Вместо стульев Уильям предложил присесть на пороге дверного проема – двоим там как раз хватит места. За их спинами возилась Грэйс: как обычно, занималась исследованием этого уголка вселенной. Она уже умудрилась протиснуться между телевизорами и ведрами, из-за которых теперь торчала ее нога. Хейзл уселась рядом с Уильямом, выглянула в сад и обхватила колени руками. Ноги потихоньку согревались. Она слышала, как где-то заскрипел тормозами грузовик, но это далеко.
– Здесь, как в параллельном мире, – сказала она. – Трудно поверить, что происходящее за стеной действительно существует.
– И тем не менее… – сказал Уильям.
– Я знаю. Я видела, что случилось, когда вы выходили наружу.
– Я должен был попробовать, – начал оправдываться Уильям. – Не каждый же день случается конец Британии.
– Это вовсе не конец.
– Вы знаете, о чем я. Этот Маастрихтский договор.
У них из-за спины раздался голос Грэйс:
– Маастрихтское соглашение о Европейском Союзе! Сегодня все меняется! – Ее голова вынырнула из-за проволочной клетки. – Нам об этом сегодня в школе рассказывали.
Хейзл обернулась:
– Ты правда думаешь, что сегодня все изменится?
– Конечно. Сегодня мне десять!
Грэйс исчезла за ведрами и тут же показалась снова. Ей хотелось знать, когда день рождения у Хейзл.
– Скоро, – ответила Хейзл, – а может быть, уже прошел. Я не знаю.
– Скажи мне число. Ты же знаешь число. Все знают, когда у них день рождения.
– После двадцати одного уже не знают. Об этом разговаривать неприлично. Ты даже упоминать об этом не должна.
– И все-таки, когда у тебя день рожденья?
– Не скажу.
И только сейчас, когда Хейзл обернулась, чтобы подбодрить девочку, она заметила, что Грэйс держит черного кролика. Она сидела на полу, скрестив ноги, и гладила его. Хейзл вдруг с грустью и ностальгией подумала, какая же это радость – видеть радость других.

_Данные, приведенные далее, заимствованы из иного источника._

/-- The modes with trap mode entered or left. -/
def Modes.withTrap (m : Modes) (b : Bool) : Modes := { m with trap := b }

theorem params_of_modes {s t : State} (h : t.modes = s.modes) : t.params = s.params := congrArg Modes.params h

theorem trap_of_modes {s t : State} (h : t.modes = s.modes) : t.trap = s.trap := congrArg Modes.trap h

theorem flagsKept_of_modes {s t : State} (h : t.modes = s.modes) : FlagsKept s t :=
  ⟨congrArg Modes.flagN h, congrArg Modes.flagZ h, congrArg Modes.flagOF h⟩

theorem params_of_withTrap {s t : State} {b : Bool} (h : t.modes = s.modes.withTrap b) : t.params = s.params :=
  congrArg Modes.params h

theorem trap_of_withTrap {s t : State} {b : Bool} (h : t.modes = s.modes.withTrap b) : t.trap = b :=
  congrArg Modes.trap h

theorem flagsKept_of_withTrap {s t : State} {b : Bool} (h : t.modes = s.modes.withTrap b) : FlagsKept s t :=
  ⟨congrArg Modes.flagN h, congrArg Modes.flagZ h, congrArg Modes.flagOF h⟩

/-! ## The shared operations -/

@[simp] theorem modes_raise (c : Cond) (s : State) : (raise c s).modes = s.modes := rfl

@[simp] theorem modes_stepEnd (s : State) : (stepEnd s).modes = s.modes := rfl

@[simp] theorem modes_setReg (r : Reg) (v : Value) (s : State) : (setReg r v s).modes = s.modes := by
  cases r <;> rfl

@[simp] theorem modes_advance (x : Option Value) (s : State) : (advance x s).modes = s.modes := by
  rcases advance_cases x s with ⟨v, h⟩ | ⟨-, -, h⟩ <;> rw [h] <;> rfl

theorem modes_writeLoc {l : Loc} {v : Int} {s t : State} (h : writeLoc l v s = .ok t) : t.modes = s.modes := by
  obtain ⟨-, ⟨r, -, rfl⟩ | ⟨a, -, -, rfl⟩⟩ := writeLoc_ok h
  · exact modes_setReg ..
  · rfl

theorem modes_writeDest {d : Dest} {v : Int} {s t : State} (h : writeDest d v s = .ok t) : t.modes = s.modes := by
  obtain ⟨l, -, hl⟩ := writeDest_ok.mp h
  exact modes_writeLoc hl

theorem modes_pop {v : Value} {s t : State} (h : pop s = .ok (v, t)) : t.modes = s.modes := by
  obtain ⟨sp, -, -, rfl⟩ := pop_ok h
  exact modes_setReg ..

theorem modes_portWrite {p v : Int} {s t : State} (h : portWrite p v s = .ok t) : t.modes = s.modes := by
  obtain ⟨-, -, -, rfl⟩ := portWrite_ok h
  rfl

theorem modes_portRead {p : Int} {v : Value} {s t : State} (h : portRead p s = .ok (v, t)) : t.modes = s.modes := by
  obtain ⟨-, e, rest, -, -, rfl⟩ := portRead_ok h
  rfl

@[simp] theorem modes_pendingLogic (s : State) : (pendingLogic s).modes = s.modes := by
  rcases pendingLogic_cases s with h | h
  · rw [h]
  · rw [h]; rfl

@[simp] theorem modes_countInstruction (s : State) : (countInstruction s).modes = s.modes := by
  rcases countInstruction_cases s with ⟨-, h⟩ | ⟨-, h⟩ <;> rw [h] <;> rfl

@[simp] theorem modes_afterAlu (o : AluOut) (s : State) : (afterAlu o s).modes = (setFlags o s).modes := rfl

@[simp] theorem modes_afterPush (sp v : Value) (s : State) : (afterPush sp v s).modes = s.modes := rfl

@[simp] theorem modes_afterPopAcc (sp a : Value) (s : State) : (afterPopAcc sp a s).modes = s.modes := rfl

– Я хочу здесь остаться навсегда, – заявила Грэйс.
– Тебе не разрешат.
– Почему?
– Сама знаешь.
– А я убегу из дома.
– И сведешь родителей с ума, – напомнил ей Уильям, – заставив их искать тебя и думать, что их единственную дочь украли и бросили на пустыре умирать, и она будет лежать там долго-долго, пока от нее не останутся одни зубы. Разве ты этого хочешь?

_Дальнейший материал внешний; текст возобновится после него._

-- ==== Sys2Proof/Syntax.lean ====
section
/-! DEFINITION. The commands of the module: one constructor per row of the table of operations and events
(spec/opcode_table.json), with the operands the model gives it (notes/assumptions/1.md).  An operand of
type Unit carries nothing. -/
namespace Sys2Proof
open Machine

– Неужели так вправду бывает?
– Да, но, конечно же, не с нами.
– Почему?
– Потому что нам везет.
– Как это?
– У нас бывают дни рождения, особенные дни с подарками и с тортом. А тебе везет, потому что у тебя хорошие родители, которые за тебя волнуются.
– Тогда почему они заставляют меня учить немецкий?
Грэйс отпустила кролика в его естественную среду обитания – под кучу хлама – и тут же полезла за ним снова. Уильям положил руку на плечо Хейзл и легонько сжал его.
– Пока не сдавайся, ладно?
– У меня кончается терпение. Он не может принять никакого решения.
– Он сомневается, а сомнение – самый сильный страх и самая выразительная эмоция.
– Но ведь нет ничего проще – понять, нравится ли тебе женщина или нет.
Грэйс неожиданно вынырнула прямо у них за спиной.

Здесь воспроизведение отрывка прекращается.